Collected data entries:
══════════

-- ==== Sys2Proof/Certificates/Slice0/Obligations.lean ====
section
/-! DEFINITION. The statements about the machine, for the provers. -/

open Sys2Proof Sys2Proof.Machine Sys2Proof.Safety

/-- For every command c and state s, a step of s with c at the front of its queue is exec of c on s with the rest of the queue.
A step on an empty queue answers the same state, which is the choice of log entry 1, not a rule of the manual (00_scope.md,
02_timing_promise.md). -/
def Obligations.StepRunsFront : Prop :=
  (∀ (s : State) (c : Instr) (rest : List Instr), step { s with pending := c :: rest } = exec c { s with pending := rest }) ∧
    (∀ s : State, s.pending = [] → step s = .next s)

/-- From every legal state every step answers a next state, which is legal again: instances and bays stay listed once each in
order, instance states, bay states, the life cycle, the OTP thermometer, the step of the start and device time stay in their
ranges, and every staging memory keeps its canonical form (11_instances.md, 13_modes_startup.md, 15_lifecycle_firmware.md,
03_inline_answers.md). -/
def Obligations.StepAnswersLegal : Prop :=
  ∀ s : State, Legal s → ∃ t, step s = .next t ∧ Legal t

/-- No command adds, removes or reorders waiting commands, and device time after a step is not before it (02_timing_promise.md). -/
def Obligations.StepTakesFrontOnly : Prop :=
  ∀ s : State, Legal s → ∃ t, step s = .next t ∧ t.pending = s.pending.tail ∧ s.now ≤ t.now

/-- The invariant of StepAnswersLegal holds at reset. After reset no start runs and main power is absent, every instance is
UNASSIGNED with an empty ring and idle slots, every bay shows the default of its BayState (R67; log entry 4), no monitor is
latched and no class executed, the root is absent, no slot holds a key, no joint is open, no head is trained, the recorder is
empty, and no command waits. That the machine is the die as it leaves the wafer, in state RAW, is the choice of log entry 4
(11_instances.md, 13_modes_startup.md, 10_keys.md, 15_lifecycle_firmware.md). -/
def Obligations.ResetIsLegal : Prop :=
  Legal State.reset ∧
    State.reset.power.step = 0 ∧ State.reset.power.pwrGood = false ∧ State.reset.life.st = 0 ∧ State.reset.vault.rootAbsent = true ∧
    State.reset.alarm.executed = 0xFF ∧ State.reset.evr.head = 0 ∧ State.reset.evr.ring = [] ∧ State.reset.pending = [] ∧
    (∀ i, (getInst State.reset i).st = 0 ∧ (getInst State.reset i).ops = [] ∧ ∀ n, (getSlot (getInst State.reset i) n).st = .idle) ∧
    (∀ b, (getBay State.reset b).st = 0) ∧ (∀ m, (getMon State.reset m).latched = false) ∧
    (∀ h, (slotAt State.reset h).key = none) ∧ (∀ n, jointOpen (getJoint State.reset n) = false) ∧ (∀ h, (getHead State.reset h).st = 0)

/-- When PWR_GOOD is asserted with RESET_N deasserted, or RESET_N is deasserted with PWR_GOOD asserted and no thermal trip
standing, PWR_GOOD_ASSERT and RESET_N_DEASSERT complete: step 1 of a start runs from that time, StartupCount advances by one,
the bays hold what a start gives them (operand memories that TEST owns), XSPI_RESET_N is low, and EvrHeadSeq resumes at
EvrSeqMark, which is raised by 2^20; besides these, the modes last recorded, the counters and the recorder nothing changes
(13_modes_startup.md, 16_access_events.md, 18_electrical.md). -/
def Obligations.PowerBeginsAStart : Prop :=
  ∀ (s : State) (t : Nat),
    (s.power.pwrGood = false → s.power.resetLow = false → ∃ u, exec (.pwrGoodAssert t) s = .next u ∧
      u.evr.head = s.evr.mark ∧ u.evr.mark = s.evr.mark + 2 ^ 20 ∧
      Beside { at_ s t with bays := testBays, power := { s.power with
        pwrGood := true, switched := false, supply := .main, thermtrip := false, step := 1, stop := .running
        startT := (at_ s t).now, startups := s.power.startups + 1, xspiReset := true } } u) ∧
    (s.power.pwrGood = true → s.power.resetLow = true → s.power.thermtrip = false → ∃ u, exec (.resetNDeassert t) s = .next u ∧
      u.evr.head = s.evr.mark ∧ u.evr.mark = s.evr.mark + 2 ^ 20 ∧
      Beside { at_ s t with bays := testBays, power := { s.power with
        resetLow := false, step := 1, stop := .running, startT := (at_ s t).now, startups := s.power.startups + 1
        xspiReset := true } } u)

/-- RESET_N_ASSERT completes: asserted for at least 2,000 ns while PWR_GOOD is asserted it leaves what MainLost says, no bay
holds anything, and latches, tail and supply of the backup domain stand; the start follows RESET_N_DEASSERT. Asserted while
PWR_GOOD is deasserted it changes nothing but the level kept of the pin, and a pulse below 1,000 ns changes nothing. With main
power good, PWR_GOOD deasserted for at least 1,000 ns, VDD_IO below the switchover threshold for at least 1,000 ns (both with an
Envelope seated, whose cell then feeds the backup domain and whose tail then holds at most the records of two changes of modes)
and a thermal trip each leave what MainLost says too. Pulses of PWR_GOOD and VDD_IO below 1,000 ns change nothing. Choices of
the model, not rules of the manual: the filter of RESET_N between the two widths (log entry 111), the level of RESET_N kept
while PWR_GOOD is deasserted (112), the switchover as a loss of main power (113) and what the tail records of the modes (114)
(18_electrical.md, 13_modes_startup.md). -/
def Obligations.MainPowerLost : Prop :=
  ∀ (s : State) (t t' d : Nat),
    (s.power.pwrGood = true → 2000 ≤ d → ∃ u, exec (.resetNAssert t d) s = .next u ∧ MainLost s u ∧
      u.power.resetLow = true ∧ u.power.pwrGood = true ∧ u.power.supply = s.power.supply ∧
      u.backup = { s.backup with window := u.backup.window, authRetry := u.backup.authRetry } ∧
      (s.power.thermtrip = false → ∃ v, exec (.resetNDeassert t') u = .next v ∧ v.power.step = 1 ∧ v.power.resetLow = false ∧
        v.bays = testBays)) ∧
    (s.power.pwrGood = false → 2000 ≤ d →
      exec (.resetNAssert t d) s = .next { at_ s t with power := { s.power with resetLow := true } }) ∧
    (d < 1000 → exec (.resetNAssert t d) s = .next (at_ s t)) ∧
    (s.power.pwrGood = true → 1000 ≤ d → s.backup.contact = true → ∃ u, exec (.pwrGoodDeassert t d) s = .next u ∧ MainLost s u ∧
      u.power.pwrGood = false ∧ u.power.supply = .cell ∧
      u.backup.tail.length ≤ 2 ∧ (∀ r ∈ u.backup.tail, r.code = 0x1104) ∧ u.backup.env = s.backup.env) ∧
    (s.power.pwrGood = true → 1000 ≤ d → s.backup.contact = true → ∃ u, exec (.backupSwitchover t d) s = .next u ∧ MainLost s u ∧
      u.power.pwrGood = false ∧ u.power.switched = true ∧ u.power.supply = .cell) ∧
    (s.power.pwrGood = true → ∃ u, exec (.thermtrip t) s = .next u ∧ MainLost s u ∧ u.power.thermtrip = true) ∧
    (d < 1000 → exec (.pwrGoodDeassert t d) s = .next (at_ s t) ∧ exec (.backupSwitchover t d) s = .next (at_ s t))

/-- While step 2 of a start runs, its end sets LifeCycleState to the vote of the fuse row in force and, unless that is SCRAPPED,
step 3 begins with the duration of step 2 kept in StartupStepUs. While step 9 runs and no root is owed, its end begins step 10
and changes no key, instance or configuration. The end of step 5 checks the vault: a sound one stands and its identity comes
into use, an unsound one leaves no root; the latches that the backup domain kept are set, and step 6 begins. The end of step 10
restores the configuration and its epoch, or rejects the log and keeps the configuration empty; with a root, a journal that is
not the one last written is rejected, and any other gives JournalEpoch. The end of step 11 begins SERVICE: every assigned
instance is ACTIVE and clean, or stays SAVED, with its buckets at their bursts, and no other is assigned. In a start that
enrolment has stopped, an Envelope that passes is enrolled, its record is kept and step 5 begins (13_modes_startup.md,
14_tamper_envelope.md, 15_lifecycle_firmware.md, 10_keys.md, 11_instances.md, 12_dictionary_joints.md, 05_cipher_engines.md). -/
def Obligations.StartStepsRun : Prop :=
  ∀ (s : State) (t : Nat) (env : StepEnv) (a : EnvAnswer) (nets : List NetReading),
    s.power.pwrGood = true → s.power.resetLow = false →
    (s.power.step = 2 → s.power.stop = .running → lcVote (fuseRow s (rowInForce s)) ≠ 5 →
      ∃ u, exec (.startupStepDone t env) s = .next u ∧ u.life.st = lcVote (fuseRow s (rowInForce s)) ∧ u.power.step = 3 ∧
        u.power.stepUs = s.power.stepUs ++ [env.us] ∧ u.vault = s.vault ∧ u.keys = s.keys ∧ u.ctl = s.ctl) ∧
    (s.power.step = 9 → s.power.stop = .running → rootOwed s = false →
      ∃ u, exec (.startupStepDone t env) s = .next u ∧
        Beside { at_ s t with power := { s.power with step := 10, stepUs := s.power.stepUs ++ [env.us] } } u) ∧
    (s.power.step = 5 → s.power.stop = .running →
      ∃ u, exec (.startupStepDone t env) s = .next u ∧ u.power.step = 6 ∧ u.backup = s.backup ∧
        (vaultSound s = true → u.vault = s.vault ∧ u.keys.identity = some (Bytes.ofNatBE 48 (identityScalar s.vault.root))) ∧
        (vaultSound s = false → u.vault = { s.vault with rootAbsent := true } ∧ u.keys = s.keys) ∧
        (∀ m, m < 14 → bitOf s.backup.latch.mons m = true → (getMon u m).latched = true)) ∧
    (s.power.step = 10 → s.power.stop = .running → ∀ best, best = env.cfgLogSeen.getD (devCounter s 51) →
      ∃ u, exec (.startupStepDone t env) s = .next u ∧ u.power.step = 11 ∧
        (epochOk (devCounter s 51) best = true →
          u.ctl.cfg = (replayCfg (readableLog s) s.ctl.cutRing).1 ∧ u.ctl.cfgRejected = s.ctl.cfgRejected ∧
          u.ctl.epoch = devCounter s 1 + (if (replayCfg (readableLog s) s.ctl.cutRing).2 < devCounter s 1 then 1 else 0)) ∧
        (epochOk (devCounter s 51) best = false → u.ctl.cfg = {} ∧ u.ctl.cfgRejected = true ∧ u.ctl.epoch = devCounter s 1) ∧
        (s.vault.rootAbsent = true → u.keys.slots = s.keys.slots) ∧
        (s.vault.rootAbsent = false → s.backup.latch.keysDone = false → ∀ n, n = jourBest (readJournal s env) →
          (epochOk s.vault.journalEpoch n = false → u.keys.journal.rejected = true) ∧
          (epochOk s.vault.journalEpoch n = true → u.vault.journalEpoch = n))) ∧
    (s.power.step = 11 → s.power.stop = .running →
      ∃ u, exec (.startupStepDone t env) s = .next u ∧ u.power.step = 12 ∧ serving u = true ∧
        (∀ i ∈ assignedIn s.ctl.cfg, getInst u i =
          atBursts (at_ s t) i (if (getInst s i).st = 5 then getInst s i else { st := 1 })) ∧
        (∀ i, i ∉ assignedIn s.ctl.cfg → getInst u i = {})) ∧
    (s.power.step = 4 → s.power.stop = .enrolment →
      enrolFails (readEnvelope (at_ s t) a).backup.authCount a nets = none →
      ∃ u, exec (.enrolRetry t a nets) s = .next u ∧ u.power.step = 5 ∧ u.power.stop = .running ∧
        (∃ r, u.backup.env = some r ∧ r.serial = a.serial ∧ r.pubKey = a.pubKey) ∧ u.backup.envGood = true ∧ u.backup.meshFails = [] ∧
        u.vault = s.vault ∧ u.keys = s.keys)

══════════

Exercise —
Your task is to restate, word for word, only those lines above that fall between the line holding "and a thermal" and the line holding "into use, an", inclusive.

Solved exercise —
and a thermal trip each leave what MainLost says too. Pulses of PWR_GOOD and VDD_IO below 1,000 ns change nothing. Choices of
the model, not rules of the manual: the filter of RESET_N between the two widths (log entry 111), the level of RESET_N kept
while PWR_GOOD is deasserted (112), the switchover as a loss of main power (113) and what the tail records of the modes (114)
(18_electrical.md, 13_modes_startup.md). -/
def Obligations.MainPowerLost : Prop :=
  ∀ (s : State) (t t' d : Nat),
    (s.power.pwrGood = true → 2000 ≤ d → ∃ u, exec (.resetNAssert t d) s = .next u ∧ MainLost s u ∧
      u.power.resetLow = true ∧ u.power.pwrGood = true ∧ u.power.supply = s.power.supply ∧
      u.backup = { s.backup with window := u.backup.window, authRetry := u.backup.authRetry } ∧
      (s.power.thermtrip = false → ∃ v, exec (.resetNDeassert t') u = .next v ∧ v.power.step = 1 ∧ v.power.resetLow = false ∧
        v.bays = testBays)) ∧
    (s.power.pwrGood = false → 2000 ≤ d →
      exec (.resetNAssert t d) s = .next { at_ s t with power := { s.power with resetLow := true } }) ∧
    (d < 1000 → exec (.resetNAssert t d) s = .next (at_ s t)) ∧
    (s.power.pwrGood = true → 1000 ≤ d → s.backup.contact = true → ∃ u, exec (.pwrGoodDeassert t d) s = .next u ∧ MainLost s u ∧
      u.power.pwrGood = false ∧ u.power.supply = .cell ∧
      u.backup.tail.length ≤ 2 ∧ (∀ r ∈ u.backup.tail, r.code = 0x1104) ∧ u.backup.env = s.backup.env) ∧
    (s.power.pwrGood = true → 1000 ≤ d → s.backup.contact = true → ∃ u, exec (.backupSwitchover t d) s = .next u ∧ MainLost s u ∧
      u.power.pwrGood = false ∧ u.power.switched = true ∧ u.power.supply = .cell) ∧
    (s.power.pwrGood = true → ∃ u, exec (.thermtrip t) s = .next u ∧ MainLost s u ∧ u.power.thermtrip = true) ∧
    (d < 1000 → exec (.pwrGoodDeassert t d) s = .next (at_ s t) ∧ exec (.backupSwitchover t d) s = .next (at_ s t))

/-- While step 2 of a start runs, its end sets LifeCycleState to the vote of the fuse row in force and, unless that is SCRAPPED,
step 3 begins with the duration of step 2 kept in StartupStepUs. While step 9 runs and no root is owed, its end begins step 10
and changes no key, instance or configuration. The end of step 5 checks the vault: a sound one stands and its identity comes
into use, an unsound one leaves no root; the latches that the backup domain kept are set, and step 6 begins. The end of step 10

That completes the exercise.